-- ==== Sys2Proof/Certificates/Slice0/Obligations.lean ====
section
/-! DEFINITION. The statements for the provers. `Answers i s P` says that the command `i` completes from `s` and that `P` holds of the state it answers;
`Allowed` is the access that R56 accepts as a write. -/

namespace Sys2Proof.Machine

/-- The command answers a next state of which `P` holds. -/
def Answers (i : Instr) (s : State) (P : State → Prop) : Prop := ∃ t, exec i s = .next t ∧ P t

/-- A write access to a block that R56 accepts: privileged, from the owning plane or the keeper, and not from a DMA engine (banks 11 to 14,
which R56 confines further). -/
abbrev Allowed (slot : Nat) (a : Acc) : Prop :=
  a.priv = true ∧ ¬ (11 ≤ a.bank.val ∧ a.bank.val ≤ 14) ∧ (planeOfBank a.bank.val = planeOfSlot slot ∨ a.bank.val = 10)

/-- Such a write access that the block takes: no soft reset of it runs (R67), and Kiln does not hold it from BUS and FLT (R589). -/
abbrev Taken (s : State) (slot : Nat) (a : Acc) : Prop :=
  Allowed slot a ∧ s.dev.var V.softRst slot = 0 ∧ ¬ (s.dev.var V.underKiln slot = 1 ∧ (slot = 0x28 ∨ slot = 0x29))

/-- A report of a source, class and CODE left the block between two states. -/
def Reported (s t : State) (src cls code : Nat) : Prop :=
  ∃ r ∈ t.dev.reports.drop s.dev.reports.length, r.src = src ∧ r.cls = cls ∧ r.code = code

/-- Everything but the device part and its blocks' registers stays. -/
def OutsideKept (s t : State) : Prop := t.mem = s.mem ∧ t.log = s.log ∧ t.otp = s.otp

/-- What any event or error of a block may write: the counters of Cones, x_ERR, and the raw and the held interrupt bits (R52, R53, R599). -/
def frameEvents : List Fld := [F.COM_CONE_CNT_V, F.COM_CONE_CNT_WRAP, F.COM_ERR_LOCKWR, F.COM_ERR_CHRANGE, F.COM_ERR_PRIV, F.COM_ERR_PLANE,
  F.COM_ERR_APPLYPEND, F.COM_ERR_UNMAP, F.COM_ERR_SIZE, F.COM_ERR_BLK, F.COM_ERR_BCODE, F.COM_ERR_BANK, F.COM_ERR_WOFF, F.COM_ERR_MORE,
  F.COM_ERR_VALID, F.COM_IRQ_RAW_V, F.COM_IRQ_STAT_V]

/-- Every register field of every block, shadow and active value alike, but those listed and those of `frameEvents`, holds the value it held. -/
def FieldsKept (s t : State) (l : List Fld) : Prop :=
  ∀ f : Fld, (∀ g ∈ frameEvents ++ l, f.kid ≠ g.kid ∧ f.kid ≠ g.act.kid) → ∀ i, t.dev.get f i = s.dev.get f i

/-- The fields listed may change, and no other; Grove time stands. -/
def RegFrame (s t : State) (l : List Fld) : Prop := FieldsKept s t l ∧ t.dev.var V.grove 0 = s.dev.var V.grove 0

/-- A write at an offset of a block that R56 turns away has no effect but its error response and the capture. -/
def RefusedAt (c : Instr) (s : State) (slot off : Nat) (a : Acc) : Prop :=
  ∀ k, accCause slot off a true = some k → Answers c s (fun t =>
    t.dev.resp = 2 ∧ t.dev.get F.COM_ERR_VALID slot = 1 ∧
    (s.dev.get F.COM_ERR_VALID slot = 0 → t.dev.get F.COM_ERR_PRIV slot = bit (k == 2) ∧ t.dev.get F.COM_ERR_PLANE slot = bit (k == 3) ∧
      t.dev.get F.COM_ERR_WOFF slot = off / 4 % 2 ^ F.COM_ERR_WOFF.width ∧ t.dev.get F.COM_ERR_BANK slot = a.bank.val) ∧
    RegFrame s t [] ∧ t.log = s.log ∧ t.otp = s.otp)

/-- An entry after a report: REPEAT counts where source and code are the report's (R576). -/
def mergedEntry (r : Report) (e : SagrEntry) : SagrEntry :=
  if e.src = r.src ∧ e.code = r.code then { e with rep := min 0xFFFF (e.rep + 1) } else e

/-- A sample of R270 with the set-point `v`, a measurement of 0, and neither feed-forward nor table terms: u, us, I and D. -/
def plainSample (d : Dev) (k : Nat) (v : Int) : Int × Int × Int × Int :=
  let e := sat32 (v - 0)
  let dx := if d.on F.WHL_LP_CFG_DMODE k then sat32 (d.var V.lpY k - 0) else sat32 (e - d.var V.lpE k)
  lawStep (d.coef k (d.get F.WHL_LP_STAT_ACT k)) none (d.getI F.WHL_LP_I_I k) (d.var V.lpD k) e dx v 0 0 0

/-- The projection of a sensor's check (R199): its frame onto that of the REF with which the check began, each in the bank that was active when it was posted. -/
def checkOf (s : State) (i : Nat) : State × Option (List Match) :=
  let fr := fun (n : Nat) => (s.dev.frames.find (n, i)).getD ⟨0, 0, 0, 0, false, false⟩
  s.project i (fr 3).bank (fr 3) (s.dev.var V.chkRef i).toNat (fr 4).bank (fr 4)

/-- The frame in a buffer of a sensor, as a software projection takes it (R221). -/
def projFrame (s : State) (i buf : Nat) : Frame := (s.dev.frames.find (0, 256 * i + buf)).getD ⟨buf, 0, 0, s.dev.get F.CNPY_HP_CTRL_BANK 0, false, false⟩

/-- The software projection that CNPY_HP_CTRL names (R221). -/
def projOf (s : State) : State × Option (List Match) :=
  s.project (s.dev.get F.CNPY_HP_CTRL_SRC 0) (s.dev.get F.CNPY_HP_CTRL_BANK 0) (projFrame s (s.dev.get F.CNPY_HP_CTRL_SRC 0) (s.dev.get F.CNPY_HP_CTRL_SBUF 0))
    (s.dev.get F.CNPY_HP_CTRL_DST 0) (s.dev.get F.CNPY_HP_CTRL_BANK 0) (projFrame s (s.dev.get F.CNPY_HP_CTRL_DST 0) (s.dev.get F.CNPY_HP_CTRL_DBUF 0))

/-- Pixels of a projection's image: those of the target camera, or the cells of a raster (R221). -/
def projPlaces (s : State) : Nat :=
  if 6 ≤ s.dev.get F.CNPY_HP_CTRL_DST 0 then 160000
  else (s.dev.cam (s.dev.get F.CNPY_HP_CTRL_BANK 0) (s.dev.get F.CNPY_HP_CTRL_DST 0)).w * (s.dev.cam (s.dev.get F.CNPY_HP_CTRL_BANK 0) (s.dev.get F.CNPY_HP_CTRL_DST 0)).h

end Sys2Proof.Machine

open Sys2Proof Sys2Proof.Machine

/-- CLR: effects of the commit, buffer, slot and timeout commands where their conditions hold (R24, R25, R28, R32, R37, R39). -/
def Obligations.ClearingCommitsAndTimers : Prop :=
  (∀ (s : State) (a : Acc) (v : BitVec 32), a.priv = true → (¬ (11 ≤ a.bank.val ∧ a.bank.val ≤ 14)) → v.toNat % 512 ≤ 351 → planeOfBank a.bank.val = clrWriter (v.toNat % 512) → s.dev.planeUp (planeOfBank a.bank.val) = true →
      Answers (.clrCommit a v) s (fun t => t.dev.get F.CLR_HDR_GEN (v.toNat % 512) = 1 - s.dev.get F.CLR_HDR_GEN (v.toNat % 512) ∧ t.dev.get F.CLR_HDR_LIVE (v.toNat % 512) = 1 ∧ t.dev.get F.CLR_HDR_STALE (v.toNat % 512) = 0 ∧ t.dev.get F.CLR_HDR_WDRN (v.toNat % 512) = 0 ∧ t.dev.get F.CLR_SLOT_STAT_AGE (v.toNat % 512) = 0 ∧   t.dev.get F.CLR_HDR_SEQ (v.toNat % 512) = (s.dev.get F.CLR_HDR_SEQ (v.toNat % 512) + 1) % 2 ^ F.CLR_HDR_SEQ.width ∧ t.dev.clrPub (v.toNat % 512) = s.dev.clrBuffer (v.toNat % 512) (1 - s.dev.get F.CLR_HDR_GEN (v.toNat % 512)))) ∧
  (∀ (s : State) (a : Acc) (off : BitVec 16) (b0 b1 b2 b3 : Byte), a.priv = true → (¬ (11 ≤ a.bank.val ∧ a.bank.val ≤ 14)) → off.toNat % 4 = 0 → 0x1000 ≤ off.toNat → off.toNat + 4 ≤ 0xD000 → planeOfBank a.bank.val = clrWriter (clrPlace off.toNat).1 → (clrPlace off.toNat).2.1 ≠ s.dev.get F.CLR_HDR_GEN (clrPlace off.toNat).1 →
      Answers (.clrBufferWrite a off [b0, b1, b2, b3]) s (fun t => ((List.range 4).map (fun k => (t.dev.clrBuffer (clrPlace off.toNat).1 (clrPlace off.toNat).2.1).getD ((clrPlace off.toNat).2.2 + k) 0)) = [b0.toNat, b1.toNat, b2.toNat, b3.toNat] ∧ t.dev.clrPub (clrPlace off.toNat).1 = s.dev.clrPub (clrPlace off.toNat).1)) ∧
  (∀ (s : State) (a : Acc) (v : BitVec 32), a.priv = true → (¬ (11 ≤ a.bank.val ∧ a.bank.val ≤ 14)) → s.dev.get F.COM_CHSEL_CH (0x0B * 16 + a.bank.val) < 352 → planeOfBank a.bank.val = clrReader (s.dev.get F.COM_CHSEL_CH (0x0B * 16 + a.bank.val)) → v.toNat % 4096 ≠ 0 →
      Answers (.clrSlotCfgWrite a v) s (fun t => t.dev.get F.CLR_SLOT_CFG_STALE_T (s.dev.get F.COM_CHSEL_CH (0x0B * 16 + a.bank.val)) = v.toNat % 4096 ∧   (v.toNat / 65536 % 4096 ≠ 0 ∨ 64 ≤ s.dev.get F.COM_CHSEL_CH (0x0B * 16 + a.bank.val) → t.dev.get F.CLR_SLOT_CFG_WDR_T (s.dev.get F.COM_CHSEL_CH (0x0B * 16 + a.bank.val)) = v.toNat / 65536 % 4096))) ∧
  (∀ (s : State) (ix : Fin 352), s.dev.var V.uptime 0 = s.dev.var V.lastTick 0 → s.dev.get F.CLR_HDR_LIVE ix = 1 → s.dev.get F.CLR_SLOT_CFG_STALE_T ix ≤ s.dev.get F.CLR_SLOT_STAT_AGE ix →
      Answers (.staleTimeout ix) s (fun t => t.dev.get F.CLR_HDR_STALE ix = 1)) ∧
  (∀ (s : State) (ix : Fin 352), s.dev.var V.uptime 0 = s.dev.var V.lastTick 0 → s.dev.get F.CLR_HDR_LIVE ix = 1 → s.dev.get F.CLR_HDR_WDRN ix ≠ 1 → s.dev.get F.CLR_SLOT_CFG_WDR_T ix ≠ 0 → max (s.dev.get F.CLR_SLOT_CFG_WDR_T ix) (s.dev.get F.CLR_SLOT_CFG_STALE_T ix) ≤ s.dev.get F.CLR_SLOT_STAT_AGE ix →
      Answers (.withdrawalTimeout ix) s (fun t => t.dev.get F.CLR_HDR_WDRN ix = 1))

/-- TIME: effects of the trigger commands where their conditions hold (R95, R96, R98, R99, R100). -/
def Obligations.TriggerSchedulerFires : Prop :=
  (∀ (s : State) (a : Acc) (e : Fin 16), Taken s 0x07 a → s.dev.get F.TRIG_CFG_EN e ≠ 1 → s.dev.var V.grove 0 + 2000 * 65536 ≤ (s.dev.get F.TRIG_INST_INST e : Int) * 65536 → (s.dev.get F.TRIG_CFG_TGT e = 1 → s.dev.var V.grove 0 + (s.dev.get F.TRIG_CFG_LEAD e : Int) * 100000 * 65536 ≤ (s.dev.get F.TRIG_INST_INST e : Int) * 65536) →
      Answers (.trigArm a e) s (fun t => t.dev.get F.TRIG_CFG_EN e = 1 ∧ t.dev.get F.TRIG_STAT_ARMED e = 1 ∧ t.dev.get F.TRIG_STAT_FIRES e = 0 ∧ t.dev.get F.TRIG_INST_INST e = s.dev.get F.TRIG_INST_INST e)) ∧
  (∀ (s : State) (a : Acc) (e : Fin 16), Taken s 0x07 a →
      Answers (.trigDisarm a e) s (fun t => t.dev.get F.TRIG_CFG_EN e = 0 ∧ t.dev.get F.TRIG_STAT_ARMED e = 0 ∧ t.dev.var V.pulse e = s.dev.var V.pulse e)) ∧
  (∀ (s : State) (e : Fin 16), s.dev.get F.TRIG_CFG_EN e = 1 → (s.dev.get F.TRIG_INST_INST e : Int) * 65536 ≤ s.dev.var V.grove 0 →
      Answers (.trigFire e) s (fun t => t.dev.get F.TRIG_LAST_LAST e = s.dev.get F.TRIG_INST_INST e % 2 ^ 64 ∧ t.dev.get F.TRIG_STAT_FIRES e = (s.dev.get F.TRIG_STAT_FIRES e + 1) % 2 ^ F.TRIG_STAT_FIRES.width ∧ t.dev.get F.TRIG_INST_INST e = (s.dev.get F.TRIG_INST_INST e + s.dev.get F.TRIG_PERIOD_PERIOD e) % 2 ^ 64 ∧   (s.dev.get F.TRIG_COUNT_COUNT e = 1 ∨ s.dev.get F.TRIG_PERIOD_PERIOD e = 0 → t.dev.get F.TRIG_CFG_EN e = 0 ∧ t.dev.get F.TRIG_STAT_ARMED e = 0))) ∧
  (∀ (s : State) (e : Fin 16), s.dev.var V.pulse e = 1 → s.dev.var V.pulseEnd e ≤ s.dev.var V.uptime 0 →
      Answers (.trigPulseEnd e) s (fun t => t.dev.var V.pulse e = 0))

/-- TIME: effects of the tick, steering, holdover, step and SETGO commands where their conditions hold (R81, R82, R83, R85, R87, R88, R89, R103). -/
def Obligations.TimeTicksSteeringAndSteps : Prop :=
  (∀ (s : State), s.dev.get F.PWR_MODE_LADDER 0 < 2 → 0 ≤ s.dev.var V.grove 0 → s.dev.var V.nextTick 0 * 65536 < 2 ^ 80 →
      Answers .msTick s (fun t => t.dev.var V.nextTick 0 = s.dev.var V.nextTick 0 + 1000000 ∧ t.dev.var V.ticks 0 = s.dev.var V.ticks 0 + 1 ∧ (s.dev.var V.freqCorr 0 = 0 → s.dev.var V.slew 0 = 0 → 0 ≤ s.dev.var V.rateAcc 0 → s.dev.var V.rateAcc 0 < 256000000000 → s.dev.var V.slewRem 0 = 0 → 0 ≤ s.dev.var V.slewAcc 0 → s.dev.var V.grove 0 ≤ s.dev.var V.nextTick 0 * 65536 → t.dev.var V.grove 0 = s.dev.var V.nextTick 0 * 65536) ∧ (s.dev.var V.nextTick 0 * 65536 ≤ s.dev.var V.grove 0 → t.dev.var V.grove 0 = s.dev.var V.grove 0))) ∧
  (∀ (s : State), s.dev.get F.PWR_MODE_LADDER 0 < 2 → s.dev.get F.TIME_STEER_CFG_SEN 0 = 1 → s.dev.get F.CLR_HDR_LIVE (s.dev.get F.TIME_STEER_CFG_SLOT.act 0) = 1 → tbit (leAt (s.dev.clrPub (s.dev.get F.TIME_STEER_CFG_SLOT.act 0)) 20 1) 0 = true → s.dev.var V.cmdSeen (s.dev.get F.TIME_STEER_CFG_SLOT.act 0) ≠ (s.dev.get F.CLR_HDR_SEQ (s.dev.get F.TIME_STEER_CFG_SLOT.act 0) : Int) + 1 → |(leAt (s.dev.clrPub (s.dev.get F.TIME_STEER_CFG_SLOT.act 0)) 0 8 : Int) * 65536 - s.dev.var V.grove 0| ≤ 2000000000 * 65536 →
      Answers .steeringRecord s (fun t => t.dev.var V.recAt 0 = s.dev.var V.uptime 0 ∧ t.dev.get F.TIME_OFFSET_OFFS 0 = toBits 32 (clamp (-2147483648) 2147483647 (roundAway (ofBits 64 (leAt (s.dev.clrPub (s.dev.get F.TIME_STEER_CFG_SLOT.act 0)) 8 8)) 65536)))) ∧
  (∀ (s : State), (s.dev.get F.TIME_STATE_ST 0 = 2 ∨ s.dev.get F.TIME_STATE_ST 0 = 3) → s.dev.passed V.recAt 0 ((max (s.dev.get F.TIME_STEER_CFG_HOLD_T.act 0) 100 : Int) * 1000000) = true →
      Answers .holdoverTimeout s (fun t => t.dev.get F.TIME_STATE_ST 0 = 4 ∧ t.dev.var V.slew 0 = 0 ∧ t.dev.var V.slewRem 0 = 0)) ∧
  (∀ (s : State) (a : Acc) (en : Bool), Taken s 0x07 a →
      Answers (.steerEnableWrite a en) s (fun t => t.dev.get F.TIME_STEER_CFG_SEN 0 = bit en ∧ (s.dev.get F.TIME_STEER_CFG_SEN 0 ≠ bit en → s.dev.get F.TIME_STATE_ST 0 = 2 ∨ s.dev.get F.TIME_STATE_ST 0 = 3 → en = false ∨ s.dev.get F.CLR_HDR_WDRN (s.dev.get F.TIME_STEER_CFG_SLOT.act 0) = 1 → t.dev.get F.TIME_STATE_ST 0 = 4))) ∧
  (∀ (s : State), s.dev.get F.TIME_STATE_STEPPEND 0 = 1 → s.dev.var V.stepAt 0 * 65536 ≤ s.dev.var V.grove 0 →
      Answers .timeStep s (fun t => t.dev.get F.TIME_STATE_STEPPEND 0 = 0 ∧ t.dev.get F.TIME_STATE_ST 0 = (if s.dev.get F.TIME_STEER_CFG_SEN 0 = 1 ∧ s.dev.get F.CLR_HDR_WDRN (s.dev.get F.TIME_STEER_CFG_SLOT.act 0) ≠ 1 then 2 else 4) ∧ t.dev.var V.grove 0 = (s.dev.var V.grove 0 - s.dev.var V.stepOffs 0) % 2 ^ 80)) ∧
  (∀ (s : State) (a : Acc), Taken s 0x07 a → s.dev.get F.TIME_STATE_ST 0 = 0 →
      Answers (.timeSetgo a) s (fun t => t.dev.get F.TIME_STATE_ST 0 = 1 ∧ t.dev.var V.grove 0 = (s.dev.get F.TIME_SET_SETV 0 : Int) * 65536 % 2 ^ 80)) ∧
  (∀ (s : State), s.dev.get F.TIME_STATE_ST 0 = 4 → s.dev.var V.holdGood 0 = 1 → 10000 < s.dev.get F.TIME_HOLDERR_ERRB 0 → s.dev.var V.holdRep 0 = 0 →
      Answers .holdoverBoundExceeded s (fun t => t.dev.var V.holdRep 0 = 1 ∧ Reported s t 0x07 1 0x0205))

__WORK ORDER__:
Begin at the first line of the entries above and copy every line exactly, ending with the line that contains "namespace Sys2Proof.Machine".

__RESPONSE__:
-- ==== Sys2Proof/Certificates/Slice0/Obligations.lean ====
section
/-! DEFINITION. The statements for the provers. `Answers i s P` says that the command `i` completes from `s` and that `P` holds of the state it answers;
`Allowed` is the access that R56 accepts as a write. -/

namespace Sys2Proof.Machine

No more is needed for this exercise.